Data section Block Start

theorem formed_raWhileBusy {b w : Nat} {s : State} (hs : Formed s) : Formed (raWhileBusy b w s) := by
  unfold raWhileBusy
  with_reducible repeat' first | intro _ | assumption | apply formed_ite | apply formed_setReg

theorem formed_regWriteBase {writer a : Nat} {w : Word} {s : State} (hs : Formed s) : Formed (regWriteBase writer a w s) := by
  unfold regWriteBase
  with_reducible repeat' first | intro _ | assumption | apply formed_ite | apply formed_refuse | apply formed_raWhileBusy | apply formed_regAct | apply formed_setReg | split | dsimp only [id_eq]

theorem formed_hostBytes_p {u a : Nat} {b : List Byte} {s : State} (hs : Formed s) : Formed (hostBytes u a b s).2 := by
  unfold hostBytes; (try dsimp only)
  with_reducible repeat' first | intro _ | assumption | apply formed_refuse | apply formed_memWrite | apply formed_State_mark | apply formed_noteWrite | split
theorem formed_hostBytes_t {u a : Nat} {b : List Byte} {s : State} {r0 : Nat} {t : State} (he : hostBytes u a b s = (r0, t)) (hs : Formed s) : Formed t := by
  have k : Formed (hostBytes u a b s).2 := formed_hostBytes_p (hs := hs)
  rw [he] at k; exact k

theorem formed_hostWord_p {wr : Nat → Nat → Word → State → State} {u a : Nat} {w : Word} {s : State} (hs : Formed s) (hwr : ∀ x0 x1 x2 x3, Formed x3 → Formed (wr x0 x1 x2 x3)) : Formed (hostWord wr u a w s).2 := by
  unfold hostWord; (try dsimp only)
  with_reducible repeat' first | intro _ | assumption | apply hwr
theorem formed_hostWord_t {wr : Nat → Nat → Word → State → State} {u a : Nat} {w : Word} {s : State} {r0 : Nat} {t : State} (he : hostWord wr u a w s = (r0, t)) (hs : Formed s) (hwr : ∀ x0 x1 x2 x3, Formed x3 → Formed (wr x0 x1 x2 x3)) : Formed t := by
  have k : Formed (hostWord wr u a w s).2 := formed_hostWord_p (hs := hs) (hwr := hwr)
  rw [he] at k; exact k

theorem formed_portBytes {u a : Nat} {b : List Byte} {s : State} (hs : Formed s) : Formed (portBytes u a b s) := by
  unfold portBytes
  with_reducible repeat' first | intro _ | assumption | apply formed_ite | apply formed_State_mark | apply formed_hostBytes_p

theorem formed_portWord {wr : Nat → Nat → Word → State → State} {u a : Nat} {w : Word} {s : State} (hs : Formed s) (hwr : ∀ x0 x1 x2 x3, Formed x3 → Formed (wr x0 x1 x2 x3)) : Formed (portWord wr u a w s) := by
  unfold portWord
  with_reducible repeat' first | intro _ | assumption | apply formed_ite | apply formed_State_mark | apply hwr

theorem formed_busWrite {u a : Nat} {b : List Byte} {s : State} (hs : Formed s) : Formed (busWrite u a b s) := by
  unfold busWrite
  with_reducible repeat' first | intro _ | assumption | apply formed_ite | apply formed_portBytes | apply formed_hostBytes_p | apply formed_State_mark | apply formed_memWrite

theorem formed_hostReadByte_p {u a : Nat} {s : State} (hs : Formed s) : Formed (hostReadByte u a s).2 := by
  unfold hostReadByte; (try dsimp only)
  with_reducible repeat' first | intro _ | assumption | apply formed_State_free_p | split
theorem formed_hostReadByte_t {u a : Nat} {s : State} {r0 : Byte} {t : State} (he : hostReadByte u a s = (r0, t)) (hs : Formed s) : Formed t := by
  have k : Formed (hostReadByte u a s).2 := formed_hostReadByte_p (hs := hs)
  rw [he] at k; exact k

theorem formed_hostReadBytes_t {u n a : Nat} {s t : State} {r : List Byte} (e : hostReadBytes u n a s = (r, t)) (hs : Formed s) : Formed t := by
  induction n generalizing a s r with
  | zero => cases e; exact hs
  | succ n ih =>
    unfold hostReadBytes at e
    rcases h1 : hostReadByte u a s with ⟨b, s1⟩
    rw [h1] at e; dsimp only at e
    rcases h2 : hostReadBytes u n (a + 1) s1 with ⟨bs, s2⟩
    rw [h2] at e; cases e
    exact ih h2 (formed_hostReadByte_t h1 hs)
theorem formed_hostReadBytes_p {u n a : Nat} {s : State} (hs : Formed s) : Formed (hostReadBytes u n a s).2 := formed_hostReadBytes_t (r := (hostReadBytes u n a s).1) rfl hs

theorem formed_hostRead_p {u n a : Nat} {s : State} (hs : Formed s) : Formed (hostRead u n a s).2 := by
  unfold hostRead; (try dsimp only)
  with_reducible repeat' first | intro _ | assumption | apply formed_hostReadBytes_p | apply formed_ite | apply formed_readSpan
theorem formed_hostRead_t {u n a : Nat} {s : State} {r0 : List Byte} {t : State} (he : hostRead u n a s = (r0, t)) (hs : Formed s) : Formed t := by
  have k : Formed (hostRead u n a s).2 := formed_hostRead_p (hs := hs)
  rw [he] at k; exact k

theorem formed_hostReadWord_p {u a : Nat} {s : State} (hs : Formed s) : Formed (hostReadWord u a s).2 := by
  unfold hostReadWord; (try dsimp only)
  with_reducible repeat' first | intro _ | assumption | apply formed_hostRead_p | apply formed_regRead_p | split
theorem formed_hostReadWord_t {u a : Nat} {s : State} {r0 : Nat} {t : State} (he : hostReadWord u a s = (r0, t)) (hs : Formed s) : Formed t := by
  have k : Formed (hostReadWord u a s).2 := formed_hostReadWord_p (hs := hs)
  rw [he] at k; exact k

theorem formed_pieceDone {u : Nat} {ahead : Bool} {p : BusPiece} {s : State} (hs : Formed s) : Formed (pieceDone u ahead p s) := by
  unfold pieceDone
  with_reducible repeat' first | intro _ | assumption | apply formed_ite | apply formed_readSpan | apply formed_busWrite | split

Data section Block End
Data section Block Start

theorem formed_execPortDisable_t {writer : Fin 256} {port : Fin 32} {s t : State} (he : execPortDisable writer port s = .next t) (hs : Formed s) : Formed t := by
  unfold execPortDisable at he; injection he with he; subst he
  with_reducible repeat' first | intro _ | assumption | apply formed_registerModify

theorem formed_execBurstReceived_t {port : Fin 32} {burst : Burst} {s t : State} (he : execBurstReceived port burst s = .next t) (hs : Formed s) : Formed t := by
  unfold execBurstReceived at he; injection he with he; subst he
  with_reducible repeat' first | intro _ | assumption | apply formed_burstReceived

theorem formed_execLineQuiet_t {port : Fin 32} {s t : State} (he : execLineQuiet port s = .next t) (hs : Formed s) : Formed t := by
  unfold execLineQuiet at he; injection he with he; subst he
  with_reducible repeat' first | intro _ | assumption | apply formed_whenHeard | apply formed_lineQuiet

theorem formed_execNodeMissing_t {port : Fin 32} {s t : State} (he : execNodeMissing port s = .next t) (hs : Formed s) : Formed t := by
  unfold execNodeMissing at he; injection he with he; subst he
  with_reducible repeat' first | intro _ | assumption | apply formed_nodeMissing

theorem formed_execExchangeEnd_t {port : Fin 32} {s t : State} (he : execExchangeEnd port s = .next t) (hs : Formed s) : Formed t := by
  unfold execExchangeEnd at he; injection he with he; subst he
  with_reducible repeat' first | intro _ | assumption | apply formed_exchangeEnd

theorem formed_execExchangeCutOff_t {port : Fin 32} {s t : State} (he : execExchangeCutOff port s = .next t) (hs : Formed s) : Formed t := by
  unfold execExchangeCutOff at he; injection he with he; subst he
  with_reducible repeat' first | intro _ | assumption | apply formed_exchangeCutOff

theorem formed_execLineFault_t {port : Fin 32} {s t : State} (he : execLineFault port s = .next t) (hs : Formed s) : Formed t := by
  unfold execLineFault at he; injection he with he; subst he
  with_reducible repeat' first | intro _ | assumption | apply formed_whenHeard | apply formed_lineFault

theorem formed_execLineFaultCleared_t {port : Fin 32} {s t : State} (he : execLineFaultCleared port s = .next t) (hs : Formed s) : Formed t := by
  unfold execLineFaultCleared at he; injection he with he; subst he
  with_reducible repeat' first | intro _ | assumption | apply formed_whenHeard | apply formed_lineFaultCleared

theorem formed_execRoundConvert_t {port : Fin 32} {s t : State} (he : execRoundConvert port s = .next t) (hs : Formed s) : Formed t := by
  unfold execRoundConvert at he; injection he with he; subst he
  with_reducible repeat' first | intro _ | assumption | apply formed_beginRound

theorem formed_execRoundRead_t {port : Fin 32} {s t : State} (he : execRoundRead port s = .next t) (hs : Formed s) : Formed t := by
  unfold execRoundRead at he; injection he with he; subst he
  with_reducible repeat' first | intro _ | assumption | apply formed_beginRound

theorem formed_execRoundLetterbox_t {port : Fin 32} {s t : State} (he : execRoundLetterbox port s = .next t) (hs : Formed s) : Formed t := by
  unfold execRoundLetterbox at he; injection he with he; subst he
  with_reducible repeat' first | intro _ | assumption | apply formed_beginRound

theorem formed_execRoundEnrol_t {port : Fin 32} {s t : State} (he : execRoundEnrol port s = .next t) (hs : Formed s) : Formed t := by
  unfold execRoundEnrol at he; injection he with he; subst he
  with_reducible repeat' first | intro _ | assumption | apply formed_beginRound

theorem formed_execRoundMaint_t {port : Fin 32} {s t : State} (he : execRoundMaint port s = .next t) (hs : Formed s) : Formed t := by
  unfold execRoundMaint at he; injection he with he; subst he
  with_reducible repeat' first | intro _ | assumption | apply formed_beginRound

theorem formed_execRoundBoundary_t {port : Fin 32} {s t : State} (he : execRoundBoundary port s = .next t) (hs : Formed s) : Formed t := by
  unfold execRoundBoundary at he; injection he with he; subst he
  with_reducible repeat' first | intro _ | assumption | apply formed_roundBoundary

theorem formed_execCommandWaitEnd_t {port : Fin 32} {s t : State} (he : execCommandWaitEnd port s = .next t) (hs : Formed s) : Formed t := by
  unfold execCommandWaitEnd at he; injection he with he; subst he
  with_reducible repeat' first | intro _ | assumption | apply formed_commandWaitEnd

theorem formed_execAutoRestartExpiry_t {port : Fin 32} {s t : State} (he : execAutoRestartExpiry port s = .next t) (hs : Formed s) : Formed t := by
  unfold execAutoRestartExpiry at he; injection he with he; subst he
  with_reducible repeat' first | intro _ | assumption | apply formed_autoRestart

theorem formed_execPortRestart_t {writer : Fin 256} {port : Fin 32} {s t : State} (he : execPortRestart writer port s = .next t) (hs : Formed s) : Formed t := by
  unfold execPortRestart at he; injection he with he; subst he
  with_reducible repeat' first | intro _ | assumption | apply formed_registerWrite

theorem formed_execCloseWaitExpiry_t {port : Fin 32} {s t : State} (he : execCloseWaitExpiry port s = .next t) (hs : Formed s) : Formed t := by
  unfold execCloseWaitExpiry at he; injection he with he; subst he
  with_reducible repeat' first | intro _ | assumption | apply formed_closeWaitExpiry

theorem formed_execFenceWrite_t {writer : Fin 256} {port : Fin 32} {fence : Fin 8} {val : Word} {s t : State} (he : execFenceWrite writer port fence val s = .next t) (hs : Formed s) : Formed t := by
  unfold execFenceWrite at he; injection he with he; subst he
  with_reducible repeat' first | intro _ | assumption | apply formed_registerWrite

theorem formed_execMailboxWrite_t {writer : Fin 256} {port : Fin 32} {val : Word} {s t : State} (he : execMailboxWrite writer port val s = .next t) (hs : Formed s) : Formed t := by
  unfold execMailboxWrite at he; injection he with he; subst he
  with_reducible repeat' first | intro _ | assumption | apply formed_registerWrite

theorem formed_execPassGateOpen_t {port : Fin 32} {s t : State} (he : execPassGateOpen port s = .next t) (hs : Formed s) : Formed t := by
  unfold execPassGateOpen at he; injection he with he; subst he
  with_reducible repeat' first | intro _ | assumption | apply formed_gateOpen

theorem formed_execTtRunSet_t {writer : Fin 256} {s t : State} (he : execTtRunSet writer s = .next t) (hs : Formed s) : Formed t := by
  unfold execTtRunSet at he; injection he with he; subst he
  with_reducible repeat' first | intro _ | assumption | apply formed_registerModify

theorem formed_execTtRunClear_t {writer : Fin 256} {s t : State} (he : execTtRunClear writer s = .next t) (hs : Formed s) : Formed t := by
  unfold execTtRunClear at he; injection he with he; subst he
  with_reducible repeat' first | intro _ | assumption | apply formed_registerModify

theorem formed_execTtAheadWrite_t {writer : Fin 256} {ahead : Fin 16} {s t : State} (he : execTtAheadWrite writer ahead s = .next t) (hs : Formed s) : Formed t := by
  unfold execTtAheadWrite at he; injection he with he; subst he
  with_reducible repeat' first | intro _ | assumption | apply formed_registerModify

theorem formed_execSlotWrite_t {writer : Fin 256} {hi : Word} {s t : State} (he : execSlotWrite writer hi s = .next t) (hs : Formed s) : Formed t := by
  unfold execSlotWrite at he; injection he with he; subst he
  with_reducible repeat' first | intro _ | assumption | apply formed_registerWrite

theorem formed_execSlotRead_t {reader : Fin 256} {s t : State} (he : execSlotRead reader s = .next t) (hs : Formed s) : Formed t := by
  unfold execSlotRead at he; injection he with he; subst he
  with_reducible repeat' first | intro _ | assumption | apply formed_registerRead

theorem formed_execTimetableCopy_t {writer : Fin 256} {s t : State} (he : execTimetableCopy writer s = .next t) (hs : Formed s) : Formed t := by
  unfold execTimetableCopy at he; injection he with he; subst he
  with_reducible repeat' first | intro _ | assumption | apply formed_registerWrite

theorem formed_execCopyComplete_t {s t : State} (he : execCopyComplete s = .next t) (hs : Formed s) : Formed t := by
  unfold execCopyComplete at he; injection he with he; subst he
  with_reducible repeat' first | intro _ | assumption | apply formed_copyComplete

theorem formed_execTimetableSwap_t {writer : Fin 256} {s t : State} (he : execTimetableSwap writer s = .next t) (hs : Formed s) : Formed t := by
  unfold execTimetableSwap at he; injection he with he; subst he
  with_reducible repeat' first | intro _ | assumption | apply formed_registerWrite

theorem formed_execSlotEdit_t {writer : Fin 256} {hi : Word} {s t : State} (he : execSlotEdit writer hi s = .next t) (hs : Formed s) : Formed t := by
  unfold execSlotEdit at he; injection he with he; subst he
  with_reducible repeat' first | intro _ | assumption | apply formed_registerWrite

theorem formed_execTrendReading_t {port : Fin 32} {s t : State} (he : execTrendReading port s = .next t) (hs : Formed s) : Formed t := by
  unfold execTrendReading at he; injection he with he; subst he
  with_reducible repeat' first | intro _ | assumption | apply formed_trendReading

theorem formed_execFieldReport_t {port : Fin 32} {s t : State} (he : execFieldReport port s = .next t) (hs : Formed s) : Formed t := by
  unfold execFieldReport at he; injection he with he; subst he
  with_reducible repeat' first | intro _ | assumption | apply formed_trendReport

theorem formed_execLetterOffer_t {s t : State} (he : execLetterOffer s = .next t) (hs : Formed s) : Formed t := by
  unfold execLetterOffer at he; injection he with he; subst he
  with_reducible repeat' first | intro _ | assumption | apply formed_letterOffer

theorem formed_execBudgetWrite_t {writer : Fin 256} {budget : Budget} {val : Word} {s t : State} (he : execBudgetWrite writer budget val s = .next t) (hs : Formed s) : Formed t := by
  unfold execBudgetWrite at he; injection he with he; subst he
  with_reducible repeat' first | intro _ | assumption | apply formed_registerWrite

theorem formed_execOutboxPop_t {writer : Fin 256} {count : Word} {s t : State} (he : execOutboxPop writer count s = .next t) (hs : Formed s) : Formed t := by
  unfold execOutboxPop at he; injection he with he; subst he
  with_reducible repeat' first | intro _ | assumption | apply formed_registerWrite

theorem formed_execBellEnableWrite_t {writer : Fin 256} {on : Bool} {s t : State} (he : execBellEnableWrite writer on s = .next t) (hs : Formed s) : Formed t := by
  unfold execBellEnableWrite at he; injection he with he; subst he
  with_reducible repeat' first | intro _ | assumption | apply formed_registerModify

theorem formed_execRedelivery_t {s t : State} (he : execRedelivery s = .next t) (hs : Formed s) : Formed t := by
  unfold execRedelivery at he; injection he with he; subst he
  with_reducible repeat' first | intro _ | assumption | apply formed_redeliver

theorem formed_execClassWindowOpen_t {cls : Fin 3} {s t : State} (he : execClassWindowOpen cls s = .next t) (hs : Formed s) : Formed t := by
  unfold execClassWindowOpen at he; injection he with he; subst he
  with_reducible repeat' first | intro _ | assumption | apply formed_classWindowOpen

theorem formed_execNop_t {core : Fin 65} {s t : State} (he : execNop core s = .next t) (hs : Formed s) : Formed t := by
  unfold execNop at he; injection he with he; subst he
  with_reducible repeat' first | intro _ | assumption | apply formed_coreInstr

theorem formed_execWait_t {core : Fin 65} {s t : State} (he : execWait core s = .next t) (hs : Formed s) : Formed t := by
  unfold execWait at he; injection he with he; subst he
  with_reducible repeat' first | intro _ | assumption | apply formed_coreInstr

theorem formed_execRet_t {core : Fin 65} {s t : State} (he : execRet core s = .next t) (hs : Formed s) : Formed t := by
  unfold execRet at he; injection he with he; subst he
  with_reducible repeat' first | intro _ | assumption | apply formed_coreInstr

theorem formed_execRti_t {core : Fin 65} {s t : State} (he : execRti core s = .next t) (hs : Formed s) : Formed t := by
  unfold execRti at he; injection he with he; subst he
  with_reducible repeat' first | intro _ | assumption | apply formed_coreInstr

Data section Block End

**About this task**
All that is wanted is the stretch of lines above from the one containing "unfold execTtRunClear at" through the one containing "(he : execSlotEdit", duplicated exactly.

**Solution to this exercise**
  unfold execTtRunClear at he; injection he with he; subst he
  with_reducible repeat' first | intro _ | assumption | apply formed_registerModify

theorem formed_execTtAheadWrite_t {writer : Fin 256} {ahead : Fin 16} {s t : State} (he : execTtAheadWrite writer ahead s = .next t) (hs : Formed s) : Formed t := by
  unfold execTtAheadWrite at he; injection he with he; subst he
  with_reducible repeat' first | intro _ | assumption | apply formed_registerModify

theorem formed_execSlotWrite_t {writer : Fin 256} {hi : Word} {s t : State} (he : execSlotWrite writer hi s = .next t) (hs : Formed s) : Formed t := by
  unfold execSlotWrite at he; injection he with he; subst he
  with_reducible repeat' first | intro _ | assumption | apply formed_registerWrite

theorem formed_execSlotRead_t {reader : Fin 256} {s t : State} (he : execSlotRead reader s = .next t) (hs : Formed s) : Formed t := by
  unfold execSlotRead at he; injection he with he; subst he
  with_reducible repeat' first | intro _ | assumption | apply formed_registerRead

theorem formed_execTimetableCopy_t {writer : Fin 256} {s t : State} (he : execTimetableCopy writer s = .next t) (hs : Formed s) : Formed t := by
  unfold execTimetableCopy at he; injection he with he; subst he
  with_reducible repeat' first | intro _ | assumption | apply formed_registerWrite

theorem formed_execCopyComplete_t {s t : State} (he : execCopyComplete s = .next t) (hs : Formed s) : Formed t := by
  unfold execCopyComplete at he; injection he with he; subst he
  with_reducible repeat' first | intro _ | assumption | apply formed_copyComplete

theorem formed_execTimetableSwap_t {writer : Fin 256} {s t : State} (he : execTimetableSwap writer s = .next t) (hs : Formed s) : Formed t := by
  unfold execTimetableSwap at he; injection he with he; subst he
  with_reducible repeat' first | intro _ | assumption | apply formed_registerWrite

theorem formed_execSlotEdit_t {writer : Fin 256} {hi : Word} {s t : State} (he : execSlotEdit writer hi s = .next t) (hs : Formed s) : Formed t := by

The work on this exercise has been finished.